[Stored data]

-- ==== Sys2Proof/Tests/Slice0.lean ====
section
/-! SUPPORT. Tests of the model: each check of WellFormed refusing an ill-formed term, one step of each command on a
small state, figures worked in the spec, and for every statement with hypotheses a state and operands that meet them. -/

set_option Elab.async false

namespace Sys2Proof.Tests

open Sys2Proof.Machine

/-- The next state of an answer. -/
def out (o : Host.Outcome State Fault Refusal) : State :=
  match o with
  | .next t => t
  | .fault _ => State.reset
  | .refused _ => State.reset

/-- A part of unit 5 in RUNNING on the default settings: RESET_RELEASE with the source strap low. -/
def running : State := out (exec (.resetRelease 5 false false) State.reset)

/-- The same part in its Load step. -/
def loading : State := out (exec (.resetRelease 5 true true) State.reset)

/-- The part after a failed load: RUNNING, with CONFIG ACTIVE. -/
def failed : State := out (exec (.loadStepEnd true) loading)

/-- A running part that holds an IDENTIFY on PORT-A. -/
def asked : State := out (exec (.identify .portA 5 []) running)

/-- The same part while it sends the reply. -/
def sending : State := out (exec (.replyBegin .portA) asked)

/-- A running part whose line 0 learns with M = 4. -/
def learning : State := out (exec (.replySent .portA) (out (exec (.learn .portA 5 [1, 1, 0, 2, 1, 4]) running)))

/-- A running part with a frozen view. -/
def frozen : State := out (exec (.freeze .portA 0 []) running)

/-- A running part with an image write in progress. -/
def writing : State := out (exec (.replySent .portA) (out (exec (.saveImage .portA 5 []) running)))

/-- A running part whose port holds an accepted RESTART. -/
def restarting : State := out (exec (.restart .portA 5 []) running)

/-- The same part after that RESTART's reply has been sent, line 0 having been set OFF in between on the other port. -/
def replied : State :=
  out (exec (.replySent .portA) (out (exec (.setLine .portB 5 [1, 1, 0, 2, 1, 0] .earthFirst) restarting)))

/-- A measurement on its last sample block, of eight, the seven before it all at V = `v` and I = `i`. -/
def lastBlock (x : MeasSubject) (v i : Nat) (counter : PeriodCounter) : Meas :=
  { Meas.fresh x { settle := 2, accum := 1, period := 0, freezeTime := 1 } 0 with
    settled := 2, sampled := 7, sumV := 7 * v, sumI := 7 * i, v := 7, counter := counter }

/-- A running part that measures line 5, with zref 400, on its last block. -/
def lineSlot (v i : Nat) : State :=
  { running with
    lconv := some (lastBlock (.line 5) v i .idle)
    cfg := { running.cfg with lines := running.cfg.lines.set 5 { LineEntry.default 5 with zref := some 400 } } }

/-- A running part that measures AMP 2 on its last block, with a period count. -/
def ampSlot (count : Nat) : State := { running with lconv := some (lastBlock (.amp 2) 1000 1000 (.done count)) }

/-- A running part that measures REF on its last block. -/
def refSlot : State := { running with lconv := some (lastBlock .ref 2048 2048 .idle) }

/-- A running part with an earth test of line 3 in MEASURING after seven blocks of eight. -/
def leaking (sumL : Nat) : State :=
  { running with
    ebrg :=
      { running.ebrg with
        mode := .measuring
          { line := 3, soak := .ms200, ne := 8, biasOn := 0, blocks := 7, sumL := sumL, saturated := false
            blockStart := 0 } } }

/-- A part in PERIOD-WAIT. -/
def waiting : State := { running with lconv := none, seq := { running.seq with state := .periodWait } }

/-- A running part whose line 7 is HELD with HIGHZ ACTIVE and latched. -/
def heldLine : State :=
  { running with
    cfg := { running.cfg with
      lines := running.cfg.lines.set 7 { LineEntry.default 7 with state := .held, zref := some 400 } } }.setCond
    (.line 7 .highz) { Cond.cleared with window := [.bad, .bad, .bad], state := .active, latch := true }

/-- FLT-A of a running part pulsing, in its released part. -/
def pulsing : State :=
  { running with
    fout := { running.fout with
      a := { state := .running, unhealthy := false, pulse := some { asserted := false, since := 100 } } } }

/-! ## WellFormed: a term each check refuses -/

theorem test_wellformed_payload : (Instr.poll .portA 5 (List.replicate 201 0)).wellFormed = false := by decide +kernel

theorem test_wellformed_payload_limit : (Instr.poll .portA 5 (List.replicate 200 0)).wellFormed = true := by
  decide +kernel

theorem test_wellformed_unknown_kind : (Instr.unknownKind .portA 5 0x0A []).wellFormed = false := by decide +kernel

theorem test_wellformed_count : (Instr.periodCountComplete 44800).wellFormed = false := by decide +kernel

theorem test_wellformed_image : (Instr.imageWriteEnd true (List.replicate 2049 0)).wellFormed = false := by
  decide +kernel

/-! ## Figures worked in the spec -/

/-- Table 7.3, row by row with k = 2. -/
theorem test_table_7_3 :
    [CondState.clear, .pending, .active].map (fun c => [0, 1, 2].map (nextCondState 2 c))
      = [[.clear, .pending, .active], [.clear, .pending, .active], [.clear, .active, .active]] := by decide +kernel

/-- Table 3.5. -/
theorem test_table_3_5 :
    [19200, 19290, 19104, 19297, 19050].map (fun c => judgePeriod c 1200 96) = [.clean, .clean, .clean, .bad, .bad] := by
  decide +kernel

/-- Table 3.6. -/
theorem test_table_3_6 : [9607, 9660, 0, 12495].map (fun x => leakageR x 8) = [200, 199, 65535, 154] := by
  decide +kernel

» **About this task**
Which lines in the entries above contain "spec"? Pull each of them out.

» **The completed task**
small state, figures worked in the spec, and for every statement with hypotheses a state and operands that meet them. -/
/-! ## Figures worked in the spec -/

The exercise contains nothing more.